2. Sardonic – angry, destructive.;
This laughter mainly involves two so-called muscle groups – the eye area (eye sphincters – or circular eye muscles, temporalis muscle) and the muscles of the lower jaw (oral circular muscle, cheek muscle, large zygomatic muscle, including the contempt muscle). Often, people laugh belligerently with their head lowered, thus bringing their brow arches forward.
3. Sarcastic – sarcastic
In sarcastic laughter – it usually has a negative coloration and is reproduced by facial expressions in terms of micro-mimic forms and incomplete muscle contractions. The muscles involved are the masseter muscle, lateral and medial wing muscles.
4. Ironic
Very similar in mimicry to sarcastic (the same muscles are involved), but the muscle tension is many times less, as in sarcastic forms there are stronger tensions and complex emotional forms adjacent to irony.

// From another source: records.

/-- With the WAIT left to do, the poll comes next after the issue of a rejected command, and after the engine's move of an
accepted one. -/
theorem pollNext_of_issueWord (w : Word) {s : State} (hs : s.seq = .idle) (hh : s.held = []) (hi : s.inputs = [.wait]) :
    ∃ u, PollNext u ∧ (issueWord w s = .next u ∨ ∃ b, issueWord w s = .next b ∧ step b = .next u) := by
  rcases issueWord_cases w hs with ⟨r, hr⟩ | ⟨l, hacc⟩
  · exact ⟨s.raiseFault r, ⟨ended_raiseFault s r, hh, hi⟩, .inl hr⟩
  · have hmove : step (s.accept l) = engineStep (s.accept l) := step_engine (s.accept_seq l) (.inr ⟨[], hi⟩)
    rcases engineStep_ends (s.accept_seq l) (s.accept_latched l) with ⟨a, hend⟩ | ⟨g, m, hend⟩
    · exact ⟨(s.accept l).busError a, ⟨ended_busError (s.accept_done l) a, hh, hi⟩,
        .inr ⟨s.accept l, hacc, hmove.trans hend⟩⟩
    · exact ⟨(s.accept l).finish g m, ⟨ended_finish (s.accept l) g m, hh, hi⟩,
        .inr ⟨s.accept l, hacc, hmove.trans hend⟩⟩

/-- Settles O53: a rejected command leaves the third step to a pause, an accepted one to the poll. -/
theorem waitEndsWithDoneOrFault : Obligations.WaitEndsWithDoneOrFault := by
  intro s w _ hs hh hi
  have hwrite : step s = issueWord w (s.withInputs [.wait]) := step_issueWord hs hh hi
  obtain ⟨u, hu, hrun⟩ := pollNext_of_issueWord w (s := s.withInputs [.wait]) hs hh rfl
  refine ⟨hostRead 2 (u.withInputs []), ?_, rfl, rfl, hu.ended⟩
  rcases hrun with hissue | ⟨b, hissue, hmove⟩
  · rw [run_succ (M := core) (hwrite.trans hissue), run_succ (M := core) hu.step_eq, run_succ (M := core) hu.step_polled]
    rfl
  · rw [run_succ (M := core) (hwrite.trans hissue), run_succ (M := core) hmove, run_succ (M := core) hu.step_eq]
    rfl

end Sys2Proof.Machine

end

/-! ## Proofs of the exceptions family: what a fault at issue changes, the parity count and the map checks, BUS_ERROR, and the
sticky FAULT -/

section

/-! ### Faults at issue (rules R182, R183, R186, R187) -/

namespace Sys2Proof.Machine

/-- Settles O14: of the two things an issue can do, raising a fault is the one that ends in FAULT. -/
theorem issueFaultChangesOnlyTheRecord : Obligations.IssueFaultChangesOnlyTheRecord := by
  intro s t w rest hc hs hh hi he ht
  have hbusy : s.seq ≠ .busy := by simp [hs]
  have hissue : issueWord w (s.withInputs rest) = .next t := (step_issueWord hs hh hi).symm.trans he
  rcases issueWord_cases w (s := s.withInputs rest) hs with ⟨r, hr⟩ | ⟨l, hl⟩
  · cases hr.symm.trans hissue
    exact ⟨⟨r.code, rfl⟩, rfl, rfl, rfl, hc.vctx_false hbusy, hc.latched_none hbusy,
      (sameDescriptor_withInputs s rest).trans (sameDescriptor_raiseFault _ r), rfl, rfl, rfl, hh, rfl, rfl⟩
  · cases hl.symm.trans hissue
    cases ht

/-! #### The checks in their order (rule R186) -/

/-- The parity count is the second check. -/
theorem checksBeforeKind_parityCount {bk : Nat} {s : State} {r : Reject} (hb : backendSupported s.platform bk = true)
    (h : checkParityCount s = some r) : checksBeforeKind bk s = some r := by
  simp [checksBeforeKind, (checkBackend_none bk s).mpr hb, h]

/-- The map is the third. -/
theorem checksBeforeKind_map {bk : Nat} {s : State} {r : Reject} (hb : backendSupported s.platform bk = true)
    (hp : checkParityCount s = none) (h : checkMap s = some r) : checksBeforeKind bk s = some r := by
  simp [checksBeforeKind, (checkBackend_none bk s).mpr hb, hp, h]

/-- BAD_PARITY_COUNT reports the 64-bit NPARITY (rule R182). -/
theorem checkParityCount_some {s : State} (h : ¬(1 ≤ s.nparity.toNat ∧ s.nparity.toNat ≤ 3)) :
    checkParityCount s = some ⟨.badParityCount, s.nparity⟩ :=
  if_neg h

/-- Settles O16: the parity count is looked at before the map. -/
theorem badParityCountFaults : Obligations.BadParityCountFaults := by
  intro i s hm hs hb h1 h2 h3
  have hbad : ¬(1 ≤ s.nparity.toNat ∧ s.nparity.toNat ≤ 3) := by bv_omega
  exact ⟨_, exec_reject_before hm hs (checksBeforeKind_parityCount hb (checkParityCount_some hbad)), rfl, rfl, rfl⟩

/-! #### The first defect of a map (rule R183) -/

theorem checkMap_columnCount {s : State}
    (h : s.mapOf.ncols < s.mapOf.np + 1 ∨ s.mapOf.np + 255 < s.mapOf.ncols) :
    checkMap s = some (reject .mapInvalid (1 * 2 ^ 16)) := by
  rw [mapOf_ncols, mapOf_np] at h
  exact if_pos h

theorem checkMap_columnShift {s : State} (hlo : s.mapOf.np + 1 ≤ s.mapOf.ncols) (hhi : s.mapOf.ncols ≤ s.mapOf.np + 255)
    (h : 64 ≤ s.mapOf.colshift) : checkMap s = some (reject .mapInvalid (2 * 2 ^ 16)) := by
  rw [mapOf_ncols, mapOf_np] at hlo hhi
  exact (if_neg (by omega)).trans (if_pos h)

/-- The columns are looked at in ascending order. -/
theorem checkMap_column {s : State} (hlo : s.mapOf.np + 1 ≤ s.mapOf.ncols) (hhi : s.mapOf.ncols ≤ s.mapOf.np + 255)
    (hshift : s.mapOf.colshift < 64) {c sub : Nat} (hc : c < s.mapOf.ncols) (hdefect : columnDefect s.mapOf c = some sub)
    (hmin : ∀ c', c' < c → columnDefect s.mapOf c' = none) :
    checkMap s = some (reject .mapInvalid (sub * 2 ^ 16 + c)) := by
  rw [mapOf_ncols] at hc hlo hhi
  rw [mapOf_np] at hlo hhi
  rw [mapOf_colshift] at hshift
  rw [checkMap, if_neg (by omega), if_neg (by omega)]
  exact findSome?_ascending List.pairwise_lt_range (List.mem_range.mpr hc) (by rw [hdefect, Option.map_some])
    fun c' _ hlt => by rw [hmin c' hlt, Option.map_none]

/-- With NPARITY in range the answer of the map check is the fault of the command. -/
theorem exec_mapInvalid {i : Instr} {s : State} (hm : i.isMap = true) (hs : s.seq = .idle)
    (hb : backendSupported s.platform i.backend = true) (hp : checkParityCount s = none) {info : Nat}
    (h : checkMap s = some (reject .mapInvalid info)) :
    ∃ t, exec i s = .next t ∧ t.seq = .fault ∧ t.fcode = some .mapInvalid ∧ t.finfo = BitVec.ofNat 64 info :=
  ⟨_, exec_reject_before hm hs (checksBeforeKind_map hb hp h), rfl, rfl, rfl⟩

/-- The sub-checks 3, 4, 5 of a column as rule R183 words them, by its distance from the last column. -/
theorem columnDefect_eq {m : RaidzMap} (h : 1 ≤ m.ncols) (c : Nat) : columnDefect m c =
    if c < m.np ∧ (m.col c).len ≠ m.commonLen then some 3
    else if m.np ≤ c ∧
      ((c < m.ncols - 1 ∧ (m.col c).len ≠ m.commonLen) ∨ (c = m.ncols - 1 ∧ (m.col c).len > m.commonLen)) then some 4
    else if (m.col c).len % 2 ^ m.colshift ≠ 0 then some 5
    else none := by
  have hbig : c < m.ncols - 1 ↔ c + 1 < m.ncols := by omega
  have hlast : c = m.ncols - 1 ↔ c + 1 = m.ncols := by omega
  simp only [columnDefect, hbig, hlast, gt_iff_lt]

/-- Settles O17: the column count, the column-shift, then the columns in order, each with its three sub-checks in order. -/
theorem mapInvalidReportsFirstDefect : Obligations.MapInvalidReportsFirstDefect := by
  intro i s hm hs hb hlo hhi m sub3 sub4 sub5 faults
  have hfault : ∀ {info}, checkMap s = some (reject .mapInvalid info) → faults info :=
    exec_mapInvalid hm hs hb ((checkParityCount_none s).mpr ⟨hlo, hhi⟩)
  refine ⟨fun h => hfault (checkMap_columnCount h), fun h1 h2 h => hfault (checkMap_columnShift h1 h2 h),
    fun h1 h2 hshift c hc hmin => ?_⟩
  have hdefect := columnDefect_eq (m := m) (by omega)
  have hnone : ∀ c', c' < c → columnDefect m c' = none := fun c' hlt => by
    obtain ⟨h3, h4, h5⟩ := hmin c' hlt
    rw [hdefect, if_neg h3, if_neg h4, if_neg h5]
  have hcolumn : ∀ {sub}, columnDefect m c = some sub → faults (sub * 2 ^ 16 + c) := fun hsub =>
    hfault (checkMap_column h1 h2 hshift hc hsub hnone)
  refine ⟨fun h3 => hcolumn ?_, fun h3 h4 => hcolumn ?_, fun h3 h4 h5 => hcolumn ?_⟩
  · rw [hdefect, if_pos h3]
  · rw [hdefect, if_neg h3, if_pos h4]
  · rw [hdefect, if_neg h3, if_neg h4, if_pos h5]
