-- ==== Sys2Proof/Machine/Serialize.lean ====
section
/-!
DEFINITION. ENCODE, the serializer (41_encode.md R67 to R69).
-/

namespace Sys2Proof.Machine

/-- The header of a bank as ENCODE emits it (R67, step 2). -/
def Bank.header (b : Bank) : List Byte := headerBytes b.seq (flagsByte b.drive b.resp b.sleep b.ack) b.len

/-- ENCODE (R67). The length check comes first and its failure changes nothing; the checksum is always computed anew; the
command flags and the body are not checked (R68). -/
def execEncode (s : State) : Result :=
  if s.tx.len.toNat ≠ frameLength s.tx.blen.toNat then raise .invalidHeaderLength s
  else
    match s.tx.bodyBytes with
    | none => .fault .bodyByteAbsent
    | some body =>
      let c := cksum (s.tx.header ++ body)
      answer (.bytes (s.tx.header ++ body ++ [c])) (s.withTx (s.tx.withCrc c))

end Sys2Proof.Machine
end

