-- ==== Sys2Proof/Machine/Script.lean ====
section
/-!
DEFINITION. Host scripts (70_reset_and_hazards.md R117): a sequence of operations executed in issue order (20_memory.md
R39), the same sequence issued as requests, and the pseudo-operations of 30_encoding.md R59.
-/

namespace Sys2Proof.Machine

/-- The operations of a script applied in issue order, stopping at the first that has no next state (R39, R117; U11). -/
def execAll : List Instr → State → Result
  | [], s => .next s
  | i :: is, s =>
    match exec i s with
    | .next s' => execAll is s'
    | .fault f => .fault f
    | .refused r => .refused r

/-- The host issues the operations of a script behind what it has issued already. -/
def State.issue (s : State) (is : List Instr) : State := s.withRequests (s.requests ++ is.map encode)

/-- `DRIVEPKT n, dir, dur, speed` (R59). -/
def drivepkt (n : Half) (direction duration : Byte) (speed : Half) : List Instr :=
  [.new .tx, .setseq n, .setcmd .drive, .packdrive direction duration speed]

/-- `SLEEPPKT n` (R59). -/
def sleeppkt (n : Half) : List Instr := [.new .tx, .setseq n, .setcmd .sleep]

/-- `RESPPKT n, b0 b1 ...` (R59). -/
def resppkt (n : Half) (body : List Byte) : List Instr := [.new .tx, .setseq n, .setcmd .response, .setbody body]

end Sys2Proof.Machine
end

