-- ==== Sys2Proof/Certificates/Slice0/Obligations.lean ====
section
/-!
DEFINITION. The statements for the provers, read off the numbered rules of spec/. A response is `(code, data)`; "answers next"
means that the operation completes. Record updates are written out, so that what is not named is unchanged.
-/

open Sys2Proof Sys2Proof.Machine Sys2Proof.Safety

/-! ### Encodings -/

/-- 30_encoding.md R55, R56: the decoder reads back every instruction from the request that encodes it, with every
operand at every value (that a flags byte is a request, with its ack and reserved bits kept, is the model's choice, log
entry 6). -/
def Obligations.DecodeOfEncodeIsTheInstruction : Prop :=
  ∀ i : Instr, decode (encode i) = .ok i

/-- 30_encoding.md R55, R56: a command word has one meaning: encoding what was decoded gives the word back, every bit of it,
and of what accompanied the word whatever the operation takes (that it ignores the rest is the model's choice, log entry 5).
The same of a flags byte handed over as a request, ack and reserved bits included: that there is such a request, and that its
instruction keeps those bits, is the model's choice too, log entry 6. -/
def Obligations.EncodeOfDecodeIsTheWord : Prop :=
  (∀ (w operand : Word) (input : List Byte) (i : Instr), decode (.command w operand input) = .ok i →
    ∃ operand' input', encode i = .command w operand' input' ∧ (operand' = operand ∨ operand' = 0) ∧
      (input' = input ∨ input' = [])) ∧
  (∀ (b : Byte) (i : Instr), decode (.flagsByte b) = .ok i → encode i = .flagsByte b)

/-- 30_encoding.md R56: the operation table row by row (operation code, bank, immediate, sequence; PACKDRIVE's operand word),
and the refusal of every command word that matches no row, whatever accompanies it. -/
def Obligations.CommandWordsOfTheOperationTable : Prop :=
  (decode (.command 0x00000000 0 []) = .ok (.new .tx) ∧ decode (.command 0x00800000 0 []) = .ok (.new .rx)) ∧
  (∀ n : Half, decode (.command (0x0100#16 ++ n) 0 []) = .ok (.setseq n)) ∧
  (decode (.command 0x02000000 0 []) = .ok (.setcmd .drive) ∧ decode (.command 0x02000001 0 []) = .ok (.setcmd .sleep) ∧
    decode (.command 0x02000002 0 []) = .ok (.setcmd .response)) ∧
  (decode (.command 0x03000000 0 []) = .ok (.setack false) ∧ decode (.command 0x03000001 0 []) = .ok (.setack true)) ∧
  (∀ input : List Byte, decode (.command 0x04000000 0 input) = .ok (.setbody input)) ∧
  (∀ n : Half, decode (.command (0x0500#16 ++ n) 0 []) = .ok (.setlen n)) ∧
  (∀ operand : Word, decode (.command 0x06000000 operand []) =
    .ok (.packdrive (operand.extractLsb' 24 8) (operand.extractLsb' 16 8) (operand.extractLsb' 0 16))) ∧
  decode (.command 0x08000000 0 []) = .ok .encode ∧
  (∀ input : List Byte, decode (.command 0x09800000 0 input) = .ok (.decode input)) ∧
  (∀ input : List Byte, decode (.command 0x0A000000 0 input) = .ok (.cksum input)) ∧
  (∀ input : List Byte, decode (.command 0x0B000000 0 input) = .ok (.verify input)) ∧
  (decode (.command 0x10000000 0 []) = .ok (.getseq .tx) ∧ decode (.command 0x10800000 0 []) = .ok (.getseq .rx)) ∧
  (decode (.command 0x11000000 0 []) = .ok (.getcmd .tx) ∧ decode (.command 0x11800000 0 []) = .ok (.getcmd .rx)) ∧
  (decode (.command 0x12000000 0 []) = .ok (.getack .tx) ∧ decode (.command 0x12800000 0 []) = .ok (.getack .rx)) ∧
  (decode (.command 0x13000000 0 []) = .ok (.getbody .tx) ∧ decode (.command 0x13800000 0 []) = .ok (.getbody .rx)) ∧
  (decode (.command 0x14000000 0 []) = .ok (.getlen .tx) ∧ decode (.command 0x14800000 0 []) = .ok (.getlen .rx)) ∧
  (decode (.command 0x15000000 0 []) = .ok (.getcrc .tx) ∧ decode (.command 0x15800000 0 []) = .ok (.getcrc .rx)) ∧
  decode (.command 0x16800000 0 []) = .ok .getstatus ∧
  (decode (.command 0x17000000 0 []) = .ok (.unpackdrive .tx) ∧
    decode (.command 0x17800000 0 []) = .ok (.unpackdrive .rx)) ∧
  (∀ w : Word, MatchesOperationTable w → ∃ i, decode (.command w 0 []) = .ok i) ∧
  (∀ (w operand : Word) (input : List Byte) (s : State) (rest : List Request),
    s.requests = .command w operand input :: rest → ¬ MatchesOperationTable w → isRefused (step s) = true)

/-- 30_encoding.md R55, R56, a few words written out bit by bit: the opcode-table words of SETSEQ, SETCMD, DECODE, GETCRC and
PACKDRIVE, a word of no row, and a flags byte handed over as a request (the model's choice, log entry 6). -/
def Obligations.SampleTableWordsDecode : Prop :=
  decodeTableWord 32 0b00000001000000000001001000110100 = some (.setseq 0x1234) ∧
  decodeTableWord 32 0b00000010000000000000000000000001 = some (.setcmd .sleep) ∧
  decodeTableWord 32 0b00001001100000000000000000000000 = some (.decode []) ∧
  decodeTableWord 32 0b00010101100000000000000000000000 = some (.getcrc .rx) ∧
  decodeTableWord 64 0x0103005A06000000 = some (.packdrive 1 3 90) ∧
  decodeTableWord 8 0b10101001 = some (.frameDrive true 0b1010) ∧
  decodeTableWord 32 0b00000111000000000000000000000000 = none

/-- 20_memory.md R33: the two-byte little-endian form of a 16-bit value and its inverse. -/
def Obligations.LittleEndianFields : Prop :=
  (∀ v : Half, ∃ b0 b1 : Byte, le16 v = [b0, b1] ∧ b0.toNat = v.toNat % 256 ∧ b1.toNat = v.toNat / 256 ∧
    unle16 b0 b1 = v) ∧
  (∀ b0 b1 : Byte, (unle16 b0 b1).toNat = b0.toNat + 256 * b1.toNat ∧ le16 (unle16 b0 b1) = [b0, b1])
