-- ==== Sys2Proof/Laws/Memory.lean ====
section
/-!
SUPPORT. Body buffers: what a write, a forgetting and a read of them do, and that every one of them keeps the canonical form.
-/

namespace Sys2Proof.Machine

/-! ### One byte -/

@[simp] theorem Memory.readByte_nil (a : Nat) : Memory.readByte [] a = none := rfl

theorem Memory.readByte_cons (k : Nat) (b : Byte) (m : Memory) (a : Nat) :
    Memory.readByte ((k, b) :: m) a = if a = k then some b else Memory.readByte m a := by
  by_cases h : a = k
  · subst h; simp [Memory.readByte]
  · have hk : (a == k) = false := by simpa using h
    simp [Memory.readByte, List.lookup_cons, hk, h]

theorem Memory.readByte_append (m m' : Memory) (a : Nat) :
    Memory.readByte (m ++ m') a = (Memory.readByte m a).or (Memory.readByte m' a) := by
  induction m with
  | nil => simp
  | cons c m ih =>
    obtain ⟨k, b⟩ := c
    rw [List.cons_append, readByte_cons, readByte_cons, ih]
    split <;> simp

/-- Keeping the cells whose offset satisfies a test keeps exactly those bytes. -/
theorem Memory.readByte_filter (m : Memory) (p : Nat → Bool) (a : Nat) :
    Memory.readByte (m.filter (fun c => p c.1)) a = if p a then Memory.readByte m a else none := by
  induction m with
  | nil => simp
  | cons c m ih =>
    obtain ⟨k, b⟩ := c
    by_cases hk : p k <;> by_cases ha : a = k <;> simp_all [readByte_cons]

/-- The cells of a sequence hold its bytes and nothing else. -/
theorem Memory.readByte_cells (v : List Byte) (addr a : Nat) :
    Memory.readByte (Memory.cells addr v) a = if addr ≤ a then v[a - addr]? else none := by
  induction v generalizing addr with
  | nil => simp [cells]
  | cons b v ih =>
    rw [cells, readByte_cons, ih]
    rcases Nat.lt_trichotomy a addr with h | h | h
    · rw [if_neg (by omega), if_neg (by omega), if_neg (by omega)]
    · subst h; simp
    · rw [if_neg (by omega), if_pos (by omega), if_pos (by omega)]
      obtain ⟨k, hk⟩ : ∃ k, a - addr = k + 1 := ⟨a - addr - 1, by omega⟩
      have : a - (addr + 1) = k := by omega
      rw [hk, this, List.getElem?_cons_succ]

/-- A write puts its bytes at its offsets and leaves every other byte alone (00_scope.md R10). -/
theorem Memory.readByte_write (m : Memory) (addr : Nat) (v : List Byte) (a : Nat) :
    Memory.readByte (Memory.write m addr v) a =
      if addr ≤ a ∧ a < addr + v.length then v[a - addr]? else Memory.readByte m a := by
  unfold write
  rw [readByte_append, readByte_append, readByte_filter m (fun x => decide (x < addr)), readByte_cells,
    readByte_filter m (fun x => decide (addr + v.length ≤ x))]
  simp only [decide_eq_true_eq]
  by_cases h1 : a < addr
  · rw [if_pos h1, if_neg (by omega), if_neg (by omega), if_neg (by omega)]
    simp
  · by_cases h2 : a < addr + v.length
    · obtain ⟨b, hb⟩ : ∃ b, v[a - addr]? = some b := ⟨_, List.getElem?_eq_getElem (by omega)⟩
      rw [if_neg h1, if_pos (by omega), if_neg (by omega), if_pos (by omega), hb]
      simp
    · have hv : v[a - addr]? = none := by rw [List.getElem?_eq_none_iff]; omega
      rw [if_neg h1, if_pos (by omega), if_pos (by omega), if_neg (by omega), hv]
      simp

/-- Forgetting keeps exactly the bytes below its bound. -/
theorem Memory.readByte_forgetFrom (m : Memory) (n a : Nat) :
    Memory.readByte (Memory.forgetFrom m n) a = if a < n then Memory.readByte m a else none := by
  unfold forgetFrom
  rw [readByte_filter m (fun x => decide (x < n))]
  simp

/-! ### A body loaded whole -/

theorem Memory.mem_cells_bound (v : List Byte) (addr : Nat) (c : Host.Cell) (h : c ∈ Memory.cells addr v) :
    addr ≤ c.1 ∧ c.1 < addr + v.length := by
  induction v generalizing addr with
  | nil => simp [cells] at h
  | cons b v ih =>
    rw [cells, List.mem_cons] at h
    rcases h with rfl | h
    · simp
    · have := ih (addr + 1) h
      simp only [List.length_cons]
      omega

/-- Loading a body whole leaves exactly its bytes, whatever the buffer held (10_state.md R19, 40_construct.md R65). -/
theorem Memory.forgetFrom_write_zero (m : Memory) (v : List Byte) :
    Memory.forgetFrom (Memory.write m 0 v) v.length = Memory.cells 0 v := by
  unfold forgetFrom write
  rw [List.filter_append, List.filter_append]
  have h1 : (m.filter (fun c => decide (c.1 < 0))) = [] := by simp
  have h2 : (Memory.cells 0 v).filter (fun c => decide (c.1 < v.length)) = Memory.cells 0 v := by
    rw [List.filter_eq_self]
    intro c hc
    have := mem_cells_bound v 0 c hc
    simp; omega
  have h3 : (m.filter (fun c => decide (0 + v.length ≤ c.1))).filter (fun c => decide (c.1 < v.length)) = [] := by
    rw [List.filter_filter, List.filter_eq_nil_iff]
    intro c _
    simp
  rw [h1, h2, h3]
  simp

@[simp] theorem Memory.read_zero (m : Memory) (addr : Nat) : Memory.read m addr 0 = some [] := rfl

/-- A read answers its bytes exactly when every byte of its range has a value. -/
theorem Memory.read_eq_some_iff (m : Memory) (addr n : Nat) (bs : List Byte) :
    Memory.read m addr n = some bs ↔
      bs.length = n ∧ ∀ i, i < n → Memory.readByte m (addr + i) = bs[i]? := by
  induction n generalizing addr bs with
  | zero =>
    simp only [read_zero, Option.some.injEq, Nat.not_lt_zero, false_imp_iff, implies_true, and_true]
    exact ⟨fun h => by simp [← h], fun h => (List.length_eq_zero_iff.mp h).symm⟩
  | succ n ih =>
    unfold read
    constructor
    · intro h
      split at h
      · rename_i b bs' hb hbs
        obtain rfl : b :: bs' = bs := by simpa using h
        obtain ⟨hl, hr⟩ := (ih (addr + 1) bs').mp hbs
        refine ⟨by simp [hl], fun i hi => ?_⟩
        cases i with
        | zero => simpa using hb
        | succ i => simpa [Nat.add_assoc, Nat.add_comm 1 i] using hr i (by omega)
      · exact absurd h (by simp)
    · rintro ⟨hl, hr⟩
      match bs, hl with
      | b :: bs', hl =>
        have hb : readByte m addr = some b := by simpa using hr 0 (by omega)
        have hbs : read m (addr + 1) n = some bs' := by
          rw [ih]
          refine ⟨by simpa using hl, fun i hi => ?_⟩
          simpa [Nat.add_assoc, Nat.add_comm 1 i] using hr (i + 1) (by omega)
        rw [hb, hbs]

/-- The whole of a loaded body reads back. -/
theorem Memory.read_cells (v : List Byte) : Memory.read (Memory.cells 0 v) 0 v.length = some v := by
  rw [read_eq_some_iff]
  refine ⟨rfl, fun i _ => ?_⟩
  rw [readByte_cells]
  simp

/-- A read depends on nothing but the bytes of its range. -/
theorem Memory.read_congr (m m' : Memory) (addr n : Nat)
    (h : ∀ i, i < n → Memory.readByte m (addr + i) = Memory.readByte m' (addr + i)) :
    Memory.read m addr n = Memory.read m' addr n := by
  induction n generalizing addr with
  | zero => rfl
  | succ n ih =>
    have h0 : readByte m addr = readByte m' addr := by simpa using h 0 (by omega)
    have h1 : read m (addr + 1) n = read m' (addr + 1) n :=
      ih (addr + 1) fun i hi => by simpa [Nat.add_assoc, Nat.add_comm 1 i] using h (i + 1) (by omega)
    unfold read
    rw [h0, h1]

/-! ### The canonical form -/

theorem Memory.wf_iff (m : Memory) : Memory.wf m = true ↔ m.Pairwise (fun c d => c.1 < d.1) := by
  induction m with
  | nil => simp [wf]
  | cons c m ih =>
    cases m with
    | nil => simp [wf]
    | cons d m =>
      rw [wf, Bool.and_eq_true, decide_eq_true_eq, ih, List.pairwise_cons (a := c)]
      constructor
      · rintro ⟨hcd, hp⟩
        refine ⟨fun e he => ?_, hp⟩
        rcases List.mem_cons.mp he with rfl | he
        · exact hcd
        · exact Nat.lt_trans hcd ((List.pairwise_cons.mp hp).1 e he)
      · rintro ⟨hc, hp⟩
        exact ⟨hc d (by simp), hp⟩

theorem Memory.wf_filter (m : Memory) (p : Host.Cell → Bool) (h : Memory.wf m = true) : Memory.wf (m.filter p) = true := by
  rw [wf_iff] at *
  exact h.filter p

theorem Memory.wf_cells (v : List Byte) (addr : Nat) : Memory.wf (Memory.cells addr v) = true := by
  rw [wf_iff]
  induction v generalizing addr with
  | nil => simp [cells]
  | cons b v ih =>
    rw [cells, List.pairwise_cons]
    refine ⟨fun c hc => ?_, ih (addr + 1)⟩
    have := mem_cells_bound v (addr + 1) c hc
    simp only
    omega

/-- A write keeps the canonical form. -/
theorem Memory.wf_write (m : Memory) (addr : Nat) (v : List Byte) (h : Memory.wf m = true) :
    Memory.wf (Memory.write m addr v) = true := by
  have h1 := (wf_iff _).mp (wf_filter m (fun c => decide (c.1 < addr)) h)
  have h2 := (wf_iff _).mp (wf_cells v addr)
  have h3 := (wf_iff _).mp (wf_filter m (fun c => decide (addr + v.length ≤ c.1)) h)
  rw [wf_iff]
  unfold write
  rw [List.pairwise_append, List.pairwise_append]
  refine ⟨⟨h1, h2, fun c hc d hd => ?_⟩, h3, fun c hc d hd => ?_⟩
  · have := mem_cells_bound v addr d hd
    simp only [List.mem_filter, decide_eq_true_eq] at hc
    omega
  · simp only [List.mem_filter, decide_eq_true_eq] at hd
    rcases List.mem_append.mp hc with hc | hc
    · simp only [List.mem_filter, decide_eq_true_eq] at hc
      omega
    · have := mem_cells_bound v addr c hc
      omega

/-- Forgetting keeps the canonical form. -/
theorem Memory.wf_forgetFrom (m : Memory) (n : Nat) (h : Memory.wf m = true) :
    Memory.wf (Memory.forgetFrom m n) = true := wf_filter m _ h

/-- After reset both buffers are canonical. -/
theorem State.reset_buffers_wf : Memory.wf State.reset.tx.body = true ∧ Memory.wf State.reset.rx.body = true :=
  ⟨rfl, rfl⟩

end Sys2Proof.Machine
end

5. Rabelaisian is life-affirming.
Muscles are not used to their full potential because it is a habit. People often train to appear cheerful (as Western cultures are always smiling) or more cheerful than they actually are. When we see a “mimic habit” – it is most often seen as a mask. It is mostly the masseter muscle and the laughing muscle (which forms the dimple in the cheeks). Paradoxically, the eyes often do not give away the joy when laughing like this.